Each line from the one holding "def Obligations.ClassAndBeaconRecordsAreStoredClamped : Prop" to the end of the data below must be output verbatim, with no other lines.

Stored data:
◇ ◇ ◇ ◇

/-- A KEEP is answered RANGE for a beat above 1 and STALE for the last beat again, without effect; one with a
fresh beat is answered OK, sets the last beat, restarts the cadence timer in CRUISE without a yield, and in
LIMP first restores CRUISE, stopping the grace timer and raising CADENCE RESTORED (R47, R56, R57, R60). That
the reply stands before that note is the model's choice (log entry 6). -/
def Obligations.KeepHoldsTheCadence : Prop :=
  ∀ (s : State) (req beat : Byte), s.Takes → s.TravelOk →
    let state := carry8 s.trv.state.number
    let depth := carry8 s.seg.queue.length
    let beaten : SegmentQueue := { s.seg with lastBeat := some (decide (beat.toNat = 1)) }
    (1 < beat.toNat → exec (.keep [req, beat]) s = .next (s.replied 2 req .keep .range [state, depth])) ∧
    (beat.toNat ≤ 1 → s.seg.lastBeat = some (decide (beat.toNat = 1)) →
      exec (.keep [req, beat]) s = .next (s.replied 2 req .keep .stale [state, depth])) ∧
    (s.seg.FreshBeat beat.toNat → s.trv.state ≠ .limp →
      exec (.keep [req, beat]) s = .next { s.replied 2 req .keep .ok [state, depth] with
        seg := { beaten with
          cadence := if s.trv.state = .cruise ∧ s.trv.yield = false
            then some (s.paramNat .cadenceWindow) else s.seg.cadence } }) ∧
    (s.seg.FreshBeat beat.toNat → s.trv.state = .limp →
      let t := s.replied 2 req .keep .ok [1, depth]
      let u := ({ t with trv := { t.trv with state := .cruise, grace := none } } : State).raise .cadenceRestored
      exec (.keep [req, beat]) s = .next
        { u with
          seg := { beaten with cadence := some (s.paramNat .cadenceWindow) }
          dock := { s.dock with sub := .none_, approach := none, beamLost := none, settle := none } })

/-! ## RESUME, DOCK, UNDOCK, POSE -/

/-- RESUME gives IDLE in HALTED unless the link is silent or a wheel hangs; its reply carries the travel
state after it, the levels and the silent flag (R111). That it leaves p as it stands, where no computation was
taken in HALTED, is log entry 30. -/
def Obligations.ResumeByTravelState : Prop :=
  ∀ (s : State) (req : Byte), s.Takes →
    let z := s.haz
    let levels : List Byte := [carry8 z.fl.level.number, carry8 z.fr.level.number,
      carry8 z.sl.level.number, carry8 z.sr.level.number, carryFlag z.dropL, carryFlag z.dropR,
      carryFlag z.bumpL, carryFlag z.bumpR, carryFlag z.silent]
    exec (.resume [req]) s = .next (
      if s.trv.state ≠ .halted then s.replied 1 req .resume .state (carry8 s.trv.state.number :: levels)
      else if z.silent = true ∨ z.dropL = true ∨ z.dropR = true then
        s.replied 1 req .resume .halted (4 :: levels)
      else (s.replied 1 req .resume .ok (0 :: levels)).enter .idle)

/-- DOCK begins an approach in IDLE, in SETTLE where the contact is closed and in SEEK otherwise; in CRUISE
it begins a yield, whose queued records are aborted; elsewhere it is refused (R134, R135, R137). That the
reply stands before the notes the request raises is the model's choice (log entry 6). -/
def Obligations.DockByTravelState : Prop :=
  ∀ (s : State) (req : Byte), s.Takes →
    exec (.dock [req]) s = .next (
      if s.trv.state = .idle then
        let t := (s.replied 1 req .dock .ok [5, if s.dock.contact then 4 else 1, 0]).enter .approach
        ({ t with dock := { s.dock with
            sub := if s.dock.contact then .settle else .seek
            approach := some (1000 * s.paramNat .approachLimit)
            settle := if s.dock.contact then some (s.paramNat .contactSettle) else none
            beamLost := none } } : State).raise .dockGranted
      else if s.trv.state = .cruise ∧ s.trv.yield = false then
        let t : State := { s.replied 1 req .dock .ok [1, carry8 s.dock.sub.number, 1] with
          seg := { s.seg with queue := s.seg.queue.take 1 } }
        { t.raiseAll (abortEvents (s.seg.queue.drop 1) .yield) with
          trv := { s.trv with yield := true },
          seg := { s.seg with queue := s.seg.queue.take 1, cadence := none } }
      else s.replied 1 req .dock (if s.trv.state = .halted then .halted else .state)
        [carry8 s.trv.state.number, carry8 s.dock.sub.number, carryFlag s.trv.yield])

/-- UNDOCK starts a back-off of UNDOCK_DIST in DOCKED, ends an approach with DOCK FAILED, CANCELLED,
cancels a pending yield alike with the cadence timer restarted, and is refused STATE elsewhere (R63, R136,
R144, R145). That the reply stands before the notes the request raises is the model's choice (log entry 6), and
that p stands, where no computation was taken in DOCKED or SETTLE, is log entry 30. -/
def Obligations.UndockByTravelState : Prop :=
  ∀ (s : State) (req : Byte), s.Takes → s.TravelOk →
    exec (.undock [req]) s = .next (
      if s.trv.state = .docked then
        let t := (s.replied 1 req .undock .ok [3, 0, 0]).enter .backoff
        { t with trv := { t.trv with backoff := some ⟨.undock, s.paramNat .undockDist, 0, 0⟩ } }
      else if s.trv.state = .approach then
        ((s.replied 1 req .undock .ok [0, 0, 0]).enter .idle).raise (.dockFailed .cancelled)
      else if s.trv.state = .cruise ∧ s.trv.yield = true then
        let t : State := { s.replied 1 req .undock .ok [1, carry8 s.dock.sub.number, 0] with
          trv := { s.trv with yield := false } }
        { t.raise (.dockFailed .cancelled) with
          seg := { s.seg with cadence := some (s.paramNat .cadenceWindow) } }
      else s.replied 1 req .undock .state
        [carry8 s.trv.state.number, carry8 s.dock.sub.number, carryFlag s.trv.yield])

/-- A POSE correction on the map, of quality DEGRADED or GOOD, outside DOCKED, replaces x, y, h and the
quality and raises POSE RESTORED where the quality rises; any other is refused. The reply carries the pose
as it stood before (R38, R39). That the reply stands before that note is the model's choice (log entry 6). -/
def Obligations.PoseCorrection : Prop :=
  ∀ (s : State) (p : List Byte), s.Takes → p.length = 12 →
    let x := signed32At p 1
    let y := signed32At p 5
    let q := byteAt p 11
    let before := carry32 s.pose.x ++ carry32 s.pose.y ++ carry16 s.pose.h ++ [carry8 s.pose.quality.number]
    exec (.pose p) s = .next (
      if q ≠ 1 ∧ q ≠ 2 ∨ x < -12800000 ∨ 12799999 < x ∨ y < -12800000 ∨ 12799999 < y then
        s.replied 12 (byteAt p 0) .pose .range before
      else if s.trv.state = .docked then s.replied 12 (byteAt p 0) .pose .state before
      else
        let t : State := { s.replied 12 (byteAt p 0) .pose .ok before with
          pose := { s.pose with
            x := x, y := y, h := unsignedAt p 9, quality := if q = 2 then .good else .degraded } }
        if s.pose.quality = .lost ∨ s.pose.quality = .degraded ∧ q = 2 then t.raise .poseRestored else t)

/-! ## Loads (R10 to R20, R139) -/

/-- TILE_FILL is refused RANGE without effect, or writes every tile of its rectangle by R10: the tiles the
part has observed stay unless override is set. Its reply counts the pieces, the tiles changed and the tiles
protected; exactly the pages with a changed tile become dirty (R10, R12, R13, R14, R17). -/
def Obligations.TileFillWritesItsRectangle : Prop :=
  ∀ (s : State) (p : List Byte), s.Takes → s.map.Ok → p.length = 7 →
    let f := FillFields.read p
    let inside := fun tx ty => f.tx0 ≤ tx ∧ tx ≤ f.tx1 ∧ f.ty0 ≤ ty ∧ ty ≤ f.ty1
    let c := classNo f.cls
    let changes := fun tx ty => inside tx ty ∧ Changes (s.map.tile tx ty) c (f.override = 1)
    let all := (List.range 256).flatMap (fun ty => (List.range 256).map (fun tx => (tx, ty)))
    let pieces := (f.tx1 / 16 - f.tx0 / 16 + 1) * (f.ty1 / 16 - f.ty0 / 16 + 1)
    let changed := all.countP (fun a => decide (changes a.1 a.2))
    let guarded := all.countP
      (fun a => decide (inside a.1 a.2 ∧ Protects (s.map.tile a.1 a.2) (f.override = 1)))
    if f.tx1 < f.tx0 ∨ f.ty1 < f.ty0 ∨ 15 < f.cls ∨ 1 < f.override then
      exec (.tileFill p) s =
        .next (s.replied 7 (byteAt p 0) .tileFill .range (carry16 0 ++ carry32 0 ++ carry32 0))
    else ∃ m : TileMap,
      exec (.tileFill p) s = .next
        { s.replied 7 (byteAt p 0) .tileFill .ok (carry16 pieces ++ carry32 changed ++ carry32 guarded) with
          map := m } ∧
      m.Ok ∧ m.classes = s.map.classes ∧
      (∀ tx ty, tx < 256 → ty < 256 →
        m.tile tx ty = if changes tx ty then loadedTile c else s.map.tile tx ty) ∧
      ∀ q : Page, m.dirty[q] = true ↔
        s.map.dirty[q] = true ∨ ∃ tx ty, tx < 256 ∧ ty < 256 ∧ changes tx ty ∧ tilePage tx ty = q

/-- TILE_RUN is refused RANGE without effect, or writes its class values along one row, each by R10; values
beyond tx 255 are dropped and make the reply CLAMPED. Its reply counts the tiles placed, changed and
protected; exactly the pages with a changed tile become dirty (R10, R15, R16, R17). -/
def Obligations.TileRunWritesItsRow : Prop :=
  ∀ (s : State) (p : List Byte), s.Takes → s.map.Ok → 5 ≤ p.length → p.length ≤ 195 →
    p.length = 5 + (byteAt p 4).toNat →
    let tx := (byteAt p 1).toNat
    let ty := (byteAt p 2).toNat
    let override := (byteAt p 3).toNat
    let count := (byteAt p 4).toNat
    let placed := min count (256 - tx)
    let cls := fun i => classNo (byteAt p (5 + i)).toNat
    let changes := fun i => Changes (s.map.tile (tx + i) ty) (cls i) (override = 1)
    let changed := (List.range placed).countP (fun i => decide (changes i))
    let guarded := (List.range placed).countP
      (fun i => decide (Protects (s.map.tile (tx + i) ty) (override = 1)))
    if count = 0 ∨ (∃ b ∈ p.drop 5, 15 < b.toNat) ∨ 1 < override then
      exec (.tileRun p) s = .next (s.replied p.length (byteAt p 0) .tileRun .range [0, 0, 0])
    else ∃ m : TileMap,
      exec (.tileRun p) s = .next
        { s.replied p.length (byteAt p 0) .tileRun (if placed < count then .clamped else .ok)
            [carry8 placed, carry8 changed, carry8 guarded] with map := m } ∧
      m.Ok ∧ m.classes = s.map.classes ∧
      (∀ i, i < placed →
        m.tile (tx + i) ty = if changes i then loadedTile (cls i) else s.map.tile (tx + i) ty) ∧
      (∀ x y, x < 256 → y < 256 → ¬(y = ty ∧ tx ≤ x ∧ x < tx + placed) → m.tile x y = s.map.tile x y) ∧
      ∀ q : Page, m.dirty[q] = true ↔
        s.map.dirty[q] = true ∨ ∃ i, i < placed ∧ changes i ∧ tilePage (tx + i) ty = q

/-- CLASS is refused RANGE for a class above 15, its fields carried back; otherwise the whole record of the
class is replaced by the fields clamped, CLIFF and DOCK staying blocking, and the reply carries it as stored,
CLAMPED where it differs (R7, R18, R19, R20). BEACON is refused RANGE for a code above 4, its fields carried
back; otherwise the entry of the pair is replaced by v and w clamped, and the reply carries it as stored,
CLAMPED where it differs (R138, R139). -/
def Obligations.ClassAndBeaconRecordsAreStoredClamped : Prop :=
  (∀ (s : State) (p : List Byte), s.Takes → p.length = 9 →
    let f := ClassFields.read p
    let fixed := f.cls = 6 ∨ f.cls = 8
    let r : ClassRecord := {
      blocks := decide (f.blocks ≠ 0 ∨ fixed), cap := min f.cap 700
      brush := if f.brush = 0 then .off else if f.brush = 1 then .low else if f.brush = 2 then .normal
        else .high
      side := decide (f.side ≠ 0), cliff := min f.cliff 1023 }
    let moved := 1 < f.blocks ∨ 700 < f.cap ∨ 3 < f.brush ∨ 1 < f.side ∨ 1023 < f.cliff ∨
      f.blocks = 0 ∧ fixed
    exec (.classRecord p) s = .next (
      if 15 < f.cls then s.replied 9 (byteAt p 0) .classRecord .range (p.drop 1)
      else
        { s.replied 9 (byteAt p 0) .classRecord (if moved then .clamped else .ok)
            ([carry8 f.cls, carryFlag r.blocks] ++ carry16 r.cap ++
              [carry8 r.brush.number, carryFlag r.side] ++ carry16 r.cliff) with
          map := { s.map with classes := s.map.classes.set (classNo f.cls) r } })) ∧
  ∀ (s : State) (p : List Byte), s.Takes → p.length = 7 →
    let l := (byteAt p 1).toNat
    let r := (byteAt p 2).toNat
    let v := signedAt p 3
    let w := signedAt p 5
    let e : BeaconEntry := { v := max (-100) (min 150 v), w := max (-1500) (min 1500 w) }
    exec (.beacon p) s = .next (
      if 4 < l ∨ 4 < r then s.replied 7 (byteAt p 0) .beacon .range (p.drop 1)
      else
        { s.replied 7 (byteAt p 0) .beacon (if e.v = v ∧ e.w = w then .ok else .clamped)
            ([carry8 l, carry8 r] ++ carry16 e.v ++ carry16 e.w) with
          dock := { s.dock with beacon := s.dock.beacon.set (beaconIndex l r) e } })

◇ ◇ ◇ ◇

* _Answer to the problem_:
def Obligations.ClassAndBeaconRecordsAreStoredClamped : Prop :=
  (∀ (s : State) (p : List Byte), s.Takes → p.length = 9 →
    let f := ClassFields.read p
    let fixed := f.cls = 6 ∨ f.cls = 8
    let r : ClassRecord := {
      blocks := decide (f.blocks ≠ 0 ∨ fixed), cap := min f.cap 700
      brush := if f.brush = 0 then .off else if f.brush = 1 then .low else if f.brush = 2 then .normal
        else .high
      side := decide (f.side ≠ 0), cliff := min f.cliff 1023 }
    let moved := 1 < f.blocks ∨ 700 < f.cap ∨ 3 < f.brush ∨ 1 < f.side ∨ 1023 < f.cliff ∨
      f.blocks = 0 ∧ fixed
    exec (.classRecord p) s = .next (
      if 15 < f.cls then s.replied 9 (byteAt p 0) .classRecord .range (p.drop 1)
      else
        { s.replied 9 (byteAt p 0) .classRecord (if moved then .clamped else .ok)
            ([carry8 f.cls, carryFlag r.blocks] ++ carry16 r.cap ++
              [carry8 r.brush.number, carryFlag r.side] ++ carry16 r.cliff) with
          map := { s.map with classes := s.map.classes.set (classNo f.cls) r } })) ∧
  ∀ (s : State) (p : List Byte), s.Takes → p.length = 7 →
    let l := (byteAt p 1).toNat
    let r := (byteAt p 2).toNat
    let v := signedAt p 3
    let w := signedAt p 5
    let e : BeaconEntry := { v := max (-100) (min 150 v), w := max (-1500) (min 1500 w) }
    exec (.beacon p) s = .next (
      if 4 < l ∨ 4 < r then s.replied 7 (byteAt p 0) .beacon .range (p.drop 1)
      else
        { s.replied 7 (byteAt p 0) .beacon (if e.v = v ∧ e.w = w then .ok else .clamped)
            ([carry8 l, carry8 r] ++ carry16 e.v ++ carry16 e.w) with
          dock := { s.dock with beacon := s.dock.beacon.set (beaconIndex l r) e } })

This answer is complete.